## Task to carry out
Only one stretch of the data below is wanted: the lines starting at the one with "succ len ih =>" and ending at the one with "rw [hr] at h", both included, given again exactly.
---*---
/-- StepRunsDecodedInstruction: three words across the top of memory. -/
theorem witness_step_runs :
    let s := (((State.reset.writeMem 0xFFFE 0x7FC1).writeMem 0xFFFF 0x5555).writeMem 0 0x2000).setPc 0xFFFE
    let i := Instr.set (.com (.direct 0x2000)) (.com (.lit 0x5555))
    s.onFire = false ∧ s.sleepCycles = 0 ∧ i.wf = true ∧
      ∀ k, k < (encode i).length → s.readMem (s.pc + BitVec.ofNat 16 k) = (encode i).getD k 0 := by decide

/-- SleepingCallDecodesNothing: nothing to deliver; a message to deliver. -/
theorem witness_sleeping :
    ((fresh []).setSleep 1).onFire = false ∧ ((fresh []).setSleep 1).sleepCycles = 0 + 1 ∧ ((fresh []).setSleep 1).queue = [] ∧
    (deliverable.setSleep 3).onFire = false ∧ (deliverable.setSleep 3).sleepCycles = 2 + 1 ∧
    (deliverable.setSleep 3).queue = 5 :: [6] ∧ (deliverable.setSleep 3).ien = true ∧ (deliverable.setSleep 3).ia ≠ 0 ∧
    (deliverable.setSleep 3).iaq = false := by decide

/-- DestinationOperandForms: PUSH, PEEK and PICK beside POP at the top of memory, and `SET PUSH, SP` at its bottom (R151). -/
theorem witness_operand_forms :
    let s := (fresh []).setSp 0xFFFF
    ((DstOperand.push, Loc.mem 0xFFFF) ∈ destinationForms .pop .a 5 s ∧
      (DstOperand.com .peek, Loc.mem 0) ∈ destinationForms .pop .a 5 s ∧
      (DstOperand.com (.pick 5), Loc.mem 5) ∈ destinationForms .pop .a 5 s ∧
      (SrcOperand.pop, s.readMem 0xFFFF) ∈ sourceForms .push .a 5 s) ∧
    (DstOperand.push, Loc.mem 0xFFFF) ∈ destinationForms (.com .sp) .a 5 (fresh []) ∧
      (SrcOperand.com .sp, 0xFFFF) ∈ sourceForms .push .a 5 (fresh []) := by decide

/-- SleepingCallStepsEveryDevice, DeviceListNeverChanges: a clock beside a controller, each at its index. -/
theorem witness_sleeping_devices :
    let s := (withDevices [.clock { Clock.fresh with period := 1 }, .floppy loaded] []).setSleep 1
    s.onFire = false ∧ s.sleepCycles ≠ 0 ∧ step s = .next (after s) ∧ (after s).onFire = false ∧
      s.devices[1]? = some (.floppy loaded) := by
  refine ⟨by decide, by decide, rfl, by decide, by decide⟩

/-- DeviceSteppingInOrder: no fire; a clock's tick on a full queue; on fire already. -/
theorem witness_device_stepping :
    (cycleDevices (withDevices [.clock Clock.fresh] [])).onFire = false ∧
    ((withDevices [.clock { Clock.fresh with period := 1, msg := 9 }] []).setQueue fullQueue).onFire = false ∧
    (cycleDevices ((withDevices [.clock { Clock.fresh with period := 1, msg := 9 }] []).setQueue fullQueue)).onFire = true ∧
    (State.reset.setOnFire true).onFire = true := by decide +kernel

/-- StatusOfEveryCall: an ordinary call, a decode error, a fire. -/
theorem witness_status :
    step (fresh [0x9801]) = .next (after (fresh [0x9801])) ∧ step (fresh []) = .next (after (fresh [])) ∧
      step catching = .next (after catching) ∧ (after catching).status = .onFire := by
  refine ⟨rfl, rfl, rfl, by decide +kernel⟩

/-- OnFireCallsChangeNothing. -/
theorem witness_on_fire : (State.reset.setOnFire true).onFire = true := by decide

/-- CatchingFireEndsTheCall. -/
theorem witness_catching_fire :
    catching.onFire = false ∧ catching.sleepCycles = 0 ∧
      ∃ t, exec catching.fetchInstr (catching.setStatus .ok) = .next t ∧ t.onFire = true :=
  ⟨by decide, by decide, _, rfl, by decide +kernel⟩

/-- QueueIsFifoOverACall: a call that delivers. -/
theorem witness_fifo : step deliverable = .next (after deliverable) ∧ (after deliverable).queue = [6] := by
  refine ⟨rfl, by decide⟩

/-- DivDviResult and ModMdiResult: a divisor that is zero and the one next to it. -/
theorem witness_divisors :
    srcVal (.com (.reg .b)) (.short 0) State.reset = 0 ∧ srcVal (.com (.reg .b)) (.short 1) State.reset ≠ 0 := by decide

/-- ConditionalPasses: for each conditional, one that passes. -/
theorem witness_passes :
    ∀ o ∈ [(0x10 : BitVec 5), 0x11, 0x12, 0x13, 0x14, 0x15, 0x16, 0x17],
      ∃ s ∈ [(State.reset.setReg .a 1).setReg .b 1, (State.reset.setReg .a 2).setReg .b 1, (State.reset.setReg .a 1).setReg .b 2],
        ∃ p ∈ conditionals (.com (.reg .b)) (.com (.reg .a)) s, p.2.1 = o ∧ p.2.2 = true := by decide

/-- Three states in which some test fails; memory is empty, so the skip passes the word 0x0000 at 1. -/
def failing : List State :=
  [(State.reset.setReg .a 1).setReg .b 1, (State.reset.setReg .a 2).setReg .b 1, (State.reset.setReg .a 1).setReg .b 2]

theorem failing_skips : ∀ s ∈ failing, SkipsTo s.mem (resolved (.com (.reg .b)) (.com (.reg .a)) s).pc 2 1 := by
  intro s hs
  have h : s.mem = [] ∧ s.pc = 0 := by
    revert s
    decide
  have hp : (resolved (.com (.reg .b)) (.com (.reg .a)) s).pc = 1 := by
    show s.pc + 1 + BitVec.ofNat 16 0 + BitVec.ofNat 16 0 = 1
    rw [h.2]
    decide
  rw [h.1, hp]
  exact .last (by decide)

theorem failing_tests :
    ∀ o ∈ [(0x10 : BitVec 5), 0x11, 0x12, 0x13, 0x14, 0x15, 0x16, 0x17],
      ∃ s ∈ failing, ∃ p ∈ conditionals (.com (.reg .b)) (.com (.reg .a)) s, p.2.1 = o ∧ p.2.2 = false := by decide

/-- ConditionalFailsAndSkips: for each conditional, a state in which its test fails and the skip ends. -/
theorem witness_fails (o : BitVec 5) (ho : o ∈ [(0x10 : BitVec 5), 0x11, 0x12, 0x13, 0x14, 0x15, 0x16, 0x17]) :
    ∃ s ∈ failing, SkipsTo s.mem (resolved (.com (.reg .b)) (.com (.reg .a)) s).pc 2 1 ∧
      ∃ p ∈ conditionals (.com (.reg .b)) (.com (.reg .a)) s, p.2.1 = o ∧ p.2.2 = false := by
  obtain ⟨s, hs, h⟩ := failing_tests o ho
  exact ⟨s, hs, failing_skips s hs, h⟩

/-- ConditionalFailsAndSkips with no binder: IFB. -/
theorem witness_ifb_fails :
    SkipsTo State.reset.mem (resolved (.com (.reg .b)) (.com (.reg .a)) State.reset).pc 2 1 ∧
      (Instr.ifb (.com (.reg .b)) (.com (.reg .a)), (0x10 : BitVec 5), false) ∈
        conditionals (.com (.reg .b)) (.com (.reg .a)) State.reset :=
  ⟨.last (by decide), List.mem_cons_self⟩

/-- ConditionalFailsAndSkips: a chain of one conditional and a three-word SET, across the top of memory. -/
theorem witness_skips_to :
    SkipsTo (((State.reset.writeMem 0xFFFE 0x8C32).writeMem 0xFFFF 0x7FC1)).mem 0xFFFE 2 2 := by
  have h : SkipsTo (((State.reset.writeMem 0xFFFE 0x8C32).writeMem 0xFFFF 0x7FC1)).mem 0xFFFF 2 1 := .last (by decide)
  exact .more (by decide) h

/-- OnlyEndlessSkipsStop: its second clause, an instruction that does not fault. -/
theorem witness_no_fault : exec (.set (.com (.reg .b)) (.short 1)) State.reset ≠ .fault .skipNeverEnds := by
  intro h
  cases h

/-- Memory full of `IFB B, A`: every skip in it is endless. -/
def allConditional : Memory := (List.range' 0 65536).map fun n => (n, 0x0030)

theorem read_full (a len k : Nat) (h : a ≤ k ∧ k < a + len) :
    Cells.read ((List.range' a len).map fun n => (n, (0x0030 : Word))) k = 0x0030 := by
  induction len generalizing a with
  | zero => omega
  | succ len ih =>
    rw [List.range'_succ, List.map_cons]
    unfold Cells.read
    by_cases hk : k = a
    · rw [if_pos hk]
    · rw [if_neg hk]
      exact ih (a + 1) (by omega)

/-- OnlyEndlessSkipsStop: its first clause, a test that fails where no chain of conditionals ends. -/
theorem witness_endless_skip :
    (Instr.ifb (.com (.reg .b)) (.com (.reg .a)), (0x10 : BitVec 5), false) ∈
      conditionals (.com (.reg .b)) (.com (.reg .a)) (State.reset.setMem allConditional) ∧
    ∀ pc n, ¬SkipsTo allConditional (resolved (.com (.reg .b)) (.com (.reg .a)) (State.reset.setMem allConditional)).pc pc n := by
  refine ⟨List.mem_cons_self, ?_⟩
  have hr : ∀ pc : Word, allConditional.read pc = 0x0030 := fun pc => read_full 0 65536 pc.toNat ⟨by omega, by omega⟩
  have key : ∀ p pc n, ¬SkipsTo allConditional p pc n := by
    intro p pc n h
    induction h with
    | last h =>
      rw [hr] at h
      exact absurd h (by decide)
    | more _ _ ih => exact ih
  exact key _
---*---
## Output of the task
  | succ len ih =>
    rw [List.range'_succ, List.map_cons]
    unfold Cells.read
    by_cases hk : k = a
    · rw [if_pos hk]
    · rw [if_neg hk]
      exact ih (a + 1) (by omega)

/-- OnlyEndlessSkipsStop: its first clause, a test that fails where no chain of conditionals ends. -/
theorem witness_endless_skip :
    (Instr.ifb (.com (.reg .b)) (.com (.reg .a)), (0x10 : BitVec 5), false) ∈
      conditionals (.com (.reg .b)) (.com (.reg .a)) (State.reset.setMem allConditional) ∧
    ∀ pc n, ¬SkipsTo allConditional (resolved (.com (.reg .b)) (.com (.reg .a)) (State.reset.setMem allConditional)).pc pc n := by
  refine ⟨List.mem_cons_self, ?_⟩
  have hr : ∀ pc : Word, allConditional.read pc = 0x0030 := fun pc => read_full 0 65536 pc.toNat ⟨by omega, by omega⟩
  have key : ∀ p pc n, ¬SkipsTo allConditional p pc n := by
    intro p pc n h
    induction h with
    | last h =>
      rw [hr] at h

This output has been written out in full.